*Problem to solve*:
Reproduce the entries below exactly, but only from the line containing "match v.current, v.waiting with" to the line containing "def finishCmd (p", inclusive.

===

-- ==== Sys2Proof/Machine/Commands.lean ====
section
/-! DEFINITION. The Oxell commands (R397-R405): frames joined and put in order, the answers, and what each command does. -/

namespace Sys2Proof.Machine

/-! ## Answers (R397-R399) -/

/-- A response: CMD, SEQ, STATUS, DETAIL and the body, which a successful command with NOBODY does without. -/
def answer (f : Frame) (status detail : Nat) (body : List Byte) : Plan :=
  output (.response f.cmd f.seq status detail (if status = 0 && f.flags.testBit 0 then [] else body))

def refuseCmd (f : Frame) (status : Nat) : Plan := answer f status 0 []
def acceptCmd (f : Frame) : Plan := answer f 0 0 []

/-- The status codes (R399). -/
def stOk : Nat := 0
def stBadRecord : Nat := 1
def stBadPartition : Nat := 2
def stBadLoop : Nat := 3
def stNoPlacement : Nat := 4
def stBadImage : Nat := 5
def stNoSave : Nat := 6
def stQueueFull : Nat := 7
def stNoSpace : Nat := 8
def stBusy : Nat := 9
def stOverlap : Nat := 10
def stBadExtent : Nat := 11
def stPinned : Nat := 12
def stNotKillable : Nat := 13
def stBadMask : Nat := 14
def stBadOffset : Nat := 15
def stBadCommand : Nat := 16
def stDenied : Nat := 17

/-- A principal may act for a partition (R399). -/
def mayAct (s : State) (princ p : Nat) : Bool := decide (p < 16) && (princ == 0 || ((s.part p).live && (s.part p).princ == princ))

/-- The module has finished its cold start (R416). -/
def booted (s : State) : Bool := s.mod.boot == 6

/-- A command of the operator (R399, R416). -/
def opCmd (f : Frame) (act : State → Plan) : Plan :=
  .get fun s => if !booted s then refuseCmd f stBusy else if f.princ ≠ 0 then refuseCmd f stDenied else act s

/-- A command for a live partition (R399, R416). -/
def partCmd (f : Frame) (act : State → Plan) : Plan :=
  .get fun s => if !booted s then refuseCmd f stBusy else if !mayAct s f.princ f.part || !(s.part f.part).live then refuseCmd f stBadPartition else act s

/-- What a command of the step's site does, its frame given. -/
def command (act : Frame → Plan) : State → Host.Outcome State Fault Refusal := (Plan.get fun s => act s.site.frame).step

/-- A measurement extends PMR by the digest of what was accepted (R405). -/
def measure (p : Nat) (bs : List Byte) : Plan :=
  modPart p fun v => { v with pmr := Config.sha3_512 ((if v.pmr = [] then List.replicate 64 0 else v.pmr) ++ Config.sha3_512 bs), pmrCount := v.pmrCount + 1 }

def liveParts (s : State) : List Nat := (List.range 16).filter fun p => (s.part p).live

/-! ## Frames (R398) and the order of commands (R399) -/

/-- The commands executed on arrival, or that concern no partition's order. -/
def atOnce (i : Instr) : Bool :=
  match i with
  | .halt | .status | .therm | .ident | .reset | .contFrame | .slotSetTables | .trunkSet | .repairRead | .repairForceLasting | .repairClearLevel | .powerRingTotal
  | .powerGate | .powerUngate => true
  | _ => false

/-- The partition a command is ordered under: the one its body names, else its header's. -/
def orderPart (i : Instr) (f : Frame) : Nat :=
  match i with
  | .partMake => fieldAt f.body 0 1
  | .slotSetDonate | .slotSetHashMasks => fieldAt f.body 4 1
  | _ => f.part

/-- The next command of a partition, if none is being executed. -/
def nextCmdPlan (p : Nat) : Plan :=
  .get fun s =>
    let v := s.part p
    match v.current, v.waiting with
    | none, f :: rest =>
      .both (modPart p fun v => { v with waiting := rest })
        (match decodeFrame f with
         | some i => pushFront [({ frame := f }, .instr i), ({}, .micro (.nextCmd p))]
         | none => .both (refuseCmd f stBadCommand) (pushFront [({}, .micro (.nextCmd p))]))
    | _, _ => .skip

/-- A command that waited is answered; the next one follows. -/
def finishCmd (p : Nat) (f : Frame) (status detail : Nat) : Plan :=
  Plan.all [ modPart p fun v => { v with current := none }, answer f status detail [], pushFront [({}, .micro (.nextCmd p))] ]

/-- Frames already joined for a principal: the first one's CMD and SEQ, two bytes each, then the bodies. -/
def joinedOf (s : State) (princ : Nat) : Option (List Byte) := (s.mod.joined.find? fun e => e.1 == princ).map fun e => e.2
def dropJoined (princ : Nat) : Plan := modMod fun m => { m with joined := m.joined.filter fun e => e.1 != princ }

/-- A frame that continues another's body must name the same command (R398). -/
def joinOk (f : Frame) (old : Option (List Byte)) : Bool :=
  decide (f.body.length ≤ 65536) && (match old with
    | none => true
    | some b => fieldAt b 0 2 == f.cmd && fieldAt b 2 2 == f.seq && decide (b.length - 4 + f.body.length ≤ 2 ^ 20))

/-- A CONT frame: its body waits to be joined (R398). -/
def execContFrame : State → Host.Outcome State Fault Refusal :=
  command fun f => .get fun s =>
    let old := joinedOf s f.princ
    if !joinOk f old then .both (dropJoined f.princ) (refuseCmd f stBadCommand)
    else .both (dropJoined f.princ)
      (modMod fun m => { m with joined := m.joined ++ [(f.princ, (match old with
        | some b => b
        | none => natBytes 2 f.cmd ++ natBytes 2 f.seq) ++ f.body)] })

/-- A frame arrives: refused, joined, executed on arrival, or put behind its partition's earlier commands. -/
def arrivePlan (f : Frame) : Plan :=
  .get fun s =>
    if 4 ≤ f.flags then .both (dropJoined f.princ) (refuseCmd f stBadCommand)
    else if f.flags.testBit 1 then pushFront [({ frame := f }, .instr .contFrame)]
    else
      let old := joinedOf s f.princ
      if !joinOk f old then .both (dropJoined f.princ) (refuseCmd f stBadCommand)
      else
        let g := { f with body := (match old with
          | some b => b.drop 4
          | none => []) ++ f.body }
        .both (dropJoined f.princ)
          (match decodeFrame g with
           | none => refuseCmd f stBadCommand
           | some i =>
             if atOnce i || !booted s || decide (16 ≤ orderPart i g) then pushFront [({ frame := g }, .instr i)]
             else .both (modPart (orderPart i g) fun v => { v with waiting := v.waiting ++ [g] }) (nextCmdPlan (orderPart i g)))

/-! ## The link (R397) -/

/-- A command frame as it stands on the link: the 12-byte header and the body. -/
def frameWire (f : Frame) : List Byte :=
  natBytes 1 f.cmd ++ natBytes 1 f.flags ++ natBytes 2 f.seq ++ natBytes 2 f.princ ++ natBytes 1 f.part ++ [0] ++ natBytes 4 f.body.length ++ f.body

/-- The frame that bytes on the link are: byte 7 is zero, and the body as long as the header says. -/
def frameOfWire (b : List Byte) : Option Frame :=
  if 12 ≤ b.length ∧ fieldAt b 7 1 = 0 ∧ b.length = 12 + fieldAt b 8 4 then
    some { cmd := fieldAt b 0 1, flags := fieldAt b 1 1, seq := fieldAt b 2 2, princ := fieldAt b 4 2, part := fieldAt b 6 1, body := b.drop 12 }
  else none
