/-- A bundle issues: bundle n of its context (R32). Its Q slot acts first, then the issue parts of the others; row 0 executes at this tick. A next position of 2^16
stands beside PC as a wide position and faults where it would issue (R47, log 21). -/
def issueBundle (a k : Nat) (b : BitVec 384) (next : Nat) : Plan :=
  .get fun s => withUid fun uid =>
    let c0 := s.ctx a k
    let n := c0.ctime
    let c := c0.landPend n
    let h := headerOf b
    let u := s.ttick (towerOf a)
    let site := issueSite s a k uid b
    let is := instrsOf b
    let words := (is.filter fun (sl, _) => sl == .a || sl == .m || sl == .t).flatMap fun (_, i) => namedWords i
    let acts : List Slot → List (Site × Act) := fun sls => (is.filter fun (sl, _) => sls.contains sl).map fun (sl, _) => (site, Act.slot sl (slotWord sl b))
    Plan.all
      [ .edit (.ctx (ctxKey a k)
          { c with pc := min next 0xFFFF, widePc := if next < 2 ^ 16 then 0 else next, ctime := n + 1, state := .ready, wait := 0, lastIssue := u, issued := true,
                   ring := smSet c.ring (n % 64) (List.replicate 8 {}) }),
        modArr a (fun v =>
          { v with waves := v.waves ++ [{ uid, ctx := k, tid := c.tid, n, bundle := b, mask := rowMask s a c h, pos := c.pc, h := c.h, tick := u }],
                   lastOf := smSet v.lastOf (classOf c.prio) k, lastCtx := some k }),
        modAccount c.part c.tag.toNat (fun x => { x with bundles := x.bundles + 1 }),
        bookTick a k true,
        rowAt 0 { arr := a, ctx := k, n, pos := c.pc, cols := h.colsel, wave := uid, a := c.tid },
        pushFront ((if endsTask is then acts [.m, .t, .e] ++ acts [.q] else acts [.q] ++ acts [.m, .t, .e]) ++ [(site, .micro (.issued words (h.sstep == 1 && c.dbg.getLsbD 1)))]) ]

/-- After the slots of a bundle have acted at issue: the words its A, M and T slots named are in use from this tick (R233), and SSTEP faults (R50). A bundle with SSTEP = 1 that
ends its task faults like any other, though no bundle follows it (DESIGN CHOICE, log 21). -/
def issuedPlan (words : List Nat) (sstep : Bool) : Plan :=
  .get fun s =>
    .both (Plan.each words.eraseDups fun q => modMyQ q fun w => { w with used := some s.tick }) (Plan.when sstep (ctxFault 0x07 1 noAddr false))

/-- The uncorrectable lines of the objects a context's next bundle waits for count as events of their banks (R228). -/
def waitLost (a k : Nat) : Plan :=
  .get fun s =>
    match fetchBundle s a k with
    | .bad .. => .skip
    | .found b _ =>
      let v := viewOf s a k b
      Plan.each (takingPart v b) fun i =>
        match i with
        | .waitB _ xa => Plan.when ((waitBCheck xa v).any fun f => f.code == 0x44) (lineLost 2 (v.myWin (v.x xa).toNat / 64))
        | _ => .skip

/-- A chosen context whose position or bundle faults (R47, R78, R228). -/
def issueFault (a k code sub addr : Nat) (wide : Bool) : Plan :=
  .get fun s =>
    let c := s.ctx a k
    .both (Plan.when (code == 0x44) (waitLost a k)) <| raiseFault a k { kind := issueKind code sub, unit := a, ctx := k, code, sub, addr, before := true, wide, seq := c.ctime, pos := c.pc }

/-! ## Slice-rail targets (R199, R200) -/

/-- The slice of a bundle's pass, if it has one: the pair of levels it needs. -/
def bundleRail (s : State) (a k : Nat) : Option (Nat × Nat) :=
  match fetchBundle s a k with
  | .found b _ => orElse ((instrsOf b).map fun (_, i) => tRail i (viewOf s a k b))
  | .bad .. => none

/-- Stalled for a rail by its own bundle. -/
def waitsRail (s : State) (a k : Nat) : Bool := standing s a k == .stalled .rail

/-- The contexts of a domain's array and of the gangs that span it whose bundles wait on a rail. -/
def railWaits (s : State) (d : Nat) : List (Nat × Nat) :=
  let own := ((List.range 4).filter fun k => waitsRail s d k).map fun k => (d, k)
  let gang := if d % 8 < 4 then []
    else ((List.range 4).filter fun k =>
      let c := s.ctx (d - 4) k
      c.h == 32 && !(c.issued && c.lastIssue == s.ttick (towerOf d)) && waitsRail s (d - 4) k).map fun k => (d - 4, k)
  (own ++ gang).filterMap fun (a, k) => bundleRail s a k

/-- The requirements of the passes of a domain that have fired and have products to form. -/
def railFired (s : State) (d : Nat) : List (Nat × Nat) :=
  let u := s.ttick (towerOf d)
  let live := fun (v : Arr) => v.passes.filter fun p => !p.formed u
  let gang := if d % 8 < 4 then [] else (live (s.arr (d - 4))).filter fun p => p.h == 32
  (live (s.arr d) ++ gang).map fun p => (p.ls1, p.ls2)

/-- A rail with a target: a fall is at once, a rise takes some ticks (log 4). `done` is the tick at which a rise would end. -/
def Rail.aim (r : Rail) (target done : Nat) : Rail :=
  if target = r.target then r
  else if r.level ≤ target then { level := target, target, moving := none }
  else { r with target, moving := some done }

/-- The levels the requirements of a domain ask for, or none. -/
def railTarget (reqs : List Nat) : Option Nat := if reqs.isEmpty then none else some (reqs.foldl min 3)

def aimRails (d : Nat) (reqs : List (Nat × Nat)) : Plan :=
  Plan.each [1, 2] fun sl => .get fun s =>
    let r := if sl = 1 then (s.arr d).ls1 else (s.arr d).ls2
    match railTarget (reqs.map fun q => if sl = 1 then q.1 else q.2) with
    | none => .skip
    | some t =>
      if t = r.target then .skip
      else withFree 25000 fun w =>
        let r' := r.aim t (s.now + w)
        .both (modArr d fun v => if sl = 1 then { v with ls1 := r' } else { v with ls2 := r' })
          (Plan.when r'.moving.isSome (atTick (s.now + w) rankEvent none { arr := d, b := sl, c := s.now + w } (.instr .sliceRailSettle)))

/-! ## ISSUE_SELECT -/

/-- What a tick does to a context that is looked at and does not issue: its state, its wait count, its stall tick. A tick before T_r + NWIN counts for no wait (R35, R372). -/
def waitTick (a k : Nat) (st : Standing) : Plan :=
  .get fun s =>
    match st with
    | .out => modCtx a k fun c => { c with wait := 0 }
    | .stalled cause =>
      .both (modCtx a k fun c => { c with state := .stalled, wait := 0, rstall := if cause = .rail then sat32 (c.rstall + 1) else c.rstall })
        (modAccount (s.ctx a k).part (s.ctx a k).tag.toNat fun x => { x with stalls := smSet x.stalls cause.account (smGet 0 x.stalls cause.account + 1) })
    | _ =>
      let later := reentering s a || (chainMate s a k).any fun m => reentering s m.1
      modCtx a k fun c => { c with state := .ready, wait := if later then 0 else if (gangEntry s a).isSome then c.wait else c.wait + 1 }

/-- A waiting `pwr.acq` files its request; a waiting `xch.go` reports its readiness (R378, R391). -/
def fileWaits (a k : Nat) : Plan :=
  .get fun s =>
    if !bound s (s.ctx a k) then .skip
    else
      match fetchBundle s a k with
      | .bad .. => .skip
      | .found b _ =>
        let v := viewOf s a k b
        Plan.each (takingPart v b) fun i =>
          match i with
          | .pwrAcq _ level lease => Plan.when ((acqStall level v).isSome) (fileAcq a k level lease)
          | .xchGo _ q xa n => Plan.when ((xchStall q xa n v).isSome) (fileXch a k q (v.x xa) n.toNat)
          | _ => .skip

/-- Array `a` has a context of a chain, whose two arrays choose together. -/
def chainedAt (s : State) (a : Nat) : Bool := a % 2 == 0 && (List.range 4).any fun k => (s.ctx a k).role == 2 && (chainMate s a k).isSome

/-- What the chosen contexts of a tick do: they issue, but where one of a pair faults its partner does not issue. The slots of the upstream member act first. -/
def takeChoices (s : State) (cs : List (Nat × Nat)) : Plan :=
  Plan.each cs.reverse fun (a, k) =>
    let mateFaults := match chainMate s a k with
      | some (b, j) => match standing s b j with
        | .faults .. => true
        | _ => false
      | none => false
    match standing s a k with
    | .faults code sub addr wide => issueFault a k code sub addr wide
    | .ready b next => Plan.when (!mateFaults) (issueBundle a k b next)
    | _ => .skip

/-- ISSUE_SELECT (R33, R34): the selector of array `site.arr` at one tick; that of an upstream array of a chain chooses for the downstream one too, which then has chosen for
the tick (R15). A gated array issues nothing, and its ticks are booked all the same (R355). -/
def execIssueSelect : State → Host.Outcome State Fault Refusal :=
  (Plan.get fun s =>
    let a := s.site.arr
    let led := a % 2 == 1 && chainedAt s (a - 1) && (s.arr (a - 1)).owner == (s.arr a).owner
    let chained := chainedAt s a
    let idle := led || (s.arr a).chose == some (s.ttick (towerOf a))
    let arrs := if idle then [] else if chained then [a, a + 1] else [a]
    let all := arrs.flatMap fun b => (List.range 4).map fun k => (b, k)
    let st := all.map fun (b, k) => (b, k, standingPaired s b k)
    let cs := if idle then [] else choices s a chained
    let issues := cs.filter fun (b, k) => match standing s b k with
      | .ready .. => (match chainMate s b k with
        | some (b', j) => (match standing s b' j with
          | .faults .. => false
          | _ => true)
        | none => true)
      | _ => false
    let rails := arrs.map fun d => (d, railWaits s d ++ (issues.filter fun e => e.1 == d).filterMap fun (b, k) => bundleRail s b k)
    Plan.when (s.arr a).owner.isSome <| Plan.all
      [ Plan.each arrs (fun b => modArr b fun v => { v with chose := some (s.ttick (towerOf b)) }),
        Plan.each all (fun (b, k) => Plan.when (s.ctx b k).yielded (modCtx b k fun c => { c with yielded := false })),
        Plan.each (st.filter fun (b, k, _) => !cs.contains (b, k) && (s.ctx b k).state != .free && !(s.ctx b k).upper) (fun (b, k, x) => waitTick b k x),
        Plan.each all (fun (b, k) => fileWaits b k),
        Plan.each rails (fun (d, reqs) => aimRails d (railFired s d ++ reqs)),
        Plan.each (arrs.filter fun b => !issues.any fun e => e.1 == b) bookRest,
        Plan.each (s.arr a).owner.toList reportQuiet,
        selectAt 1 a,
        takeChoices s cs ]).step

/-! ## ROW_EXECUTE (R30, R31, R148) -/

/-- The failing checks of a bundle in one cell: the A slot's, the M slot's, the T slot's. A `stq` is not checked where its list lacks room for the strays alone (R158). -/
def cellChecks (s : State) (b : BitVec 384) (col : Nat) : List Chk :=
  let is := instrsOf b
  let here := fun (sl : Slot) => if s.guardP (slotGuard sl b) col then (is.find? fun e => e.1 == sl).map (·.2) else none
  let nar := (here .a).bind narrowOfInstr
  let aFail := nar.bind fun n => n.check s col
  let extra := fun q => match nar with
    | some n => if n.q = q then n.strays s col else 0
    | none => 0
  let mFail := (here .m).bind fun i =>
    match i with
    | .stq _ k _ => if aFail.any (fun f => f.code == 0x13) && nar.map (·.q) = some k.toNat then none else mCellCheck i extra s col
    | i => mCellCheck i extra s col
  let tFail := (here .t).bind fun i => tCellCheck i s col
  aFail.toList ++ mFail.toList ++ tFail.toList

/-- The aggregates of a bundle with the selected cells of one row added (R86). -/
def addFlags (s : State) (row : List FlagAgg) : List FlagAgg :=
  (List.range 8).map fun k => (row.getD k {}).add (s.selCols.map fun c => (s.here c).p.getLsbD k)

/-- The late writes of a context that bundle `n` reads land in the cells of one row (R98, R99). -/
def landRow : Plan :=
  .get fun s => Plan.each (List.range 16) fun c =>
    Plan.when ((s.here c).lwb.any fun e => decide (e.due ≤ s.site.n)) (modHere c fun b => b.landLate s.site.n)
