-- ==== Sys2Proof/Machine/Core.lean ====
section
/-! DEFINITION. The machine as the host's interface takes it. -/

def Sys2Proof.core : Host.Core :=
  { State := Sys2Proof.Machine.State
    Fault := Sys2Proof.Machine.Fault
    Refusal := Sys2Proof.Machine.Refusal
    step := Sys2Proof.Machine.step
    reset := Sys2Proof.Machine.State.reset }
end

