-- ==== Sys2Proof/Certificates/Slice0/Obligations.lean ====
section
/-! DEFINITION. What is to be proved of the model: sixty statements, each with the rules of spec/ it rests on (OBLIGATIONS.json).

Where a statement says when a bundle waits, `s.site.picked = false` says that the selector is still asking whether the bundle may issue: a bundle it has chosen does not wait. -/

section Statements
open Sys2Proof Sys2Proof.Machine Sys2Proof.Safety

/-! ## The machine -/

/-- Reset as the spec gives it: no partition is live, no array has an owner, every context is Free, every bucket is 0, nothing is outstanding, the global tick is 0 and the
only act to come is the cold start. The memory's canonical form and the rise of the maps hold there; that a byte nothing has written reads 0 is the model's choice (log 2), and so
are the values here that the spec gives no field at reset (log 9). -/
def Obligations.ResetState : Prop :=
  let s := State.reset
  s.now = 0 ∧ s.inputs = [] ∧ s.reqs = [] ∧ Inv s ∧ MapsRise s ∧ (∀ sp a, s.byte sp a = 0) ∧
  (∀ p, (s.part p).live = false ∧ (s.part p).queue = [] ∧ (s.part p).leash = false ∧ (s.part p).faults = []) ∧
  (∀ a, (s.arr a).owner = none ∧ (s.arr a).waves = [] ∧ (s.arr a).passes = [] ∧ (s.arr a).walker.running = false) ∧
  (∀ a k, (s.ctx a k).state = .free ∧ (s.ctx a k).pend = []) ∧ (∀ c n, s.bucket c n = { total := 0, state := 0, level := 0 }) ∧
  s.due.map (fun d => (d.tick, d.act)) = [(0, .instr .coldStart)]

/-- A step takes the first thing due, or an input before it, sets the clock and the site, and runs what it names: an instruction, the instruction a slot's word decodes to, the
instruction the word at a walker's PC decodes to. Which of an input and an act of one tick comes first, and which of two acts, is the model's order (logs 1 and 3). A walker word that
decodes to none stops the machine by name; a walker stopped since then does nothing. With nothing due the clock goes on. Every instruction, at every state, answers a next state. -/
def Obligations.StepRunsDecodedInstruction : Prop :=
  (∀ (s : State) (d : Due) (rest : List Due), s.inputs = [] → s.due = d :: rest →
    let u := s.take d rest
    u = { s with due := rest, now := max s.now d.tick, site := d.site } ∧
    (∀ i, d.act = .instr i → step s = exec i u) ∧ (∀ sl w i, d.act = .slot sl w → decodeSlot sl w = some i → step s = exec i u) ∧
    (∀ a i, d.act = .walk a → walkDue u a = true → decodeW (smGet 0 (u.arr a).walker.pstore (u.arr a).walker.pc) = some i → step s = exec i u) ∧
    (∀ a, d.act = .walk a → walkDue u a = true → decodeW (walkWord u a) = none → step s = .refused .illegalWalkerWord) ∧
    (∀ a, d.act = .walk a → walkDue u a = false → step s = .next u)) ∧
  (∀ (s : State) (i : Input) (is : List Input) (j : Instr), s.inputs = i :: is → (s.due = [] ∨ ∃ d rest, s.due = d :: rest ∧ inputFirst i d = true) → i.act = .instr j →
    step s = exec j { s with inputs := is, now := max s.now i.tick, site := i.site }) ∧
  (∀ (s : State) (i : Input) (is : List Input) (d : Due) (rest : List Due) (j : Instr), s.inputs = i :: is → s.due = d :: rest → inputFirst i d = false →
    d.act = .instr j → step s = exec j (s.take d rest)) ∧
  (∀ s : State, s.inputs = [] → s.due = [] → step s = .next { s with now := s.now + 1 }) ∧
  ∀ (i : Instr) (s : State), ∃ t, exec i s = .next t

/-- The words whose encodings the spec writes out decode to the instructions they stand for, one or more of every slot, a whole bundle with its header, and the walker. -/
def Obligations.KnownWordsDecode : Prop :=
  decodeSlot .q 0x2900040000100611 = some (.qCmpi { qn := false, qg := 0, cond := 3, ctype := 0, p2 := 2, p1 := 1 } 1 8) ∧
  decodeSlot .q 0x0710000000000005 = some (.lbrk { neg := false, reg := 1 } 0 5) ∧
  decodeSlot .a 0x200088130003089200000000
    = some (.aCmp 2 { qn := false, qg := 3, cond := 2, ctype := 1, red := 2, p2 := 2, p1 := 1 } (.v 4) (.small 0) 0) ∧
  decodeSlot .a 0x83004808060400C800000000
    = some (.quantI8 0 { g := { neg := false, reg := 0 }, part := 1, qw := 6, d := .v 9, a := .v 2, s := .v 3, base := .s 4, imm := 0 }) ∧
  decodeSlot .m 0x0A00503000000000 = some (.stq { neg := false, reg := 0 } 3 (.v 5)) ∧
  decodeSlot .t 0x2000010000250000
    = some (.mmPs8 { g := { neg := false, reg := 0 }, arow := 8, acol := 0, cnt := 2, qw := 5, walk := false, fwd := false }) ∧
  decodeSlot .t 0x4400810000000000 = some (.accRd { neg := false, reg := 0 } (.v 4) 8 0) ∧
  decodeSlot .t 0x2C00010000150C21 = some (.mmd 8 1 5 0x0C21) ∧
  decodeSlot .e 0x0204298000000000 = some (.lrow { neg := false, reg := 0 } 3 4 5) ∧
  decodeSlot .e 0x6006000000000C21 = some (.knBind { neg := false, reg := 0 } 6 0x0C21) ∧
  decodeSlot .e 0x7203000100000000 = some (.walkStopW { neg := false, reg := 0 } 3) ∧
  decodeW 0x5008D000#32 = some (.wCwinA 2 3 1 0) ∧ decodeW 0x61400000#32 = some (.wIsect 5) ∧ decodeW 0x49410000#32 = some (.wQpop 5 4) ∧
  bundleInstrs (0x01FE1000#32 ++ 0#64 ++ 0x6000280E0A00000000000000#96 ++ 0#64 ++ 0#64 ++ 0#64)
    = some [(.a, .fadd 0 { g := { neg := false, reg := 0 }, d := .v 5, a := .v 3, b := .nbW, imm := 0 })]
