-- ==== Sys2Proof/Laws/State.lean ====
section
/-! SUPPORT. What each edit of the state leaves in each field: one lemma per field per update, so that no proof unfolds a record update. -/

namespace Sys2Proof.Machine
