theorem powerRingTotal : Statement (.powerRingTotal) := ofNone rfl rfl rfl rfl rfl rfl

theorem powerGate : Statement (.powerGate) := ofNone rfl rfl rfl rfl rfl rfl

theorem powerUngate : Statement (.powerUngate) := ofNone rfl rfl rfl rfl rfl rfl

theorem therm : Statement (.therm) := ofNone rfl rfl rfl rfl rfl rfl

theorem reset : Statement (.reset) := ofNone rfl rfl rfl rfl rfl rfl

theorem thermalRingReduction : Statement (.thermalRingReduction) := ofNone rfl rfl rfl rfl rfl rfl

theorem stewardRestart : Statement (.stewardRestart) := ofNone rfl rfl rfl rfl rfl rfl

end Encoding
end Laws
end Sys2Proof
end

===

*Written reply*:
    match v.current, v.waiting with
    | none, f :: rest =>
      .both (modPart p fun v => { v with waiting := rest })
        (match decodeFrame f with
         | some i => pushFront [({ frame := f }, .instr i), ({}, .micro (.nextCmd p))]
         | none => .both (refuseCmd f stBadCommand) (pushFront [({}, .micro (.nextCmd p))]))
    | _, _ => .skip

/-- A command that waited is answered; the next one follows. -/
def finishCmd (p : Nat) (f : Frame) (status detail : Nat) : Plan :=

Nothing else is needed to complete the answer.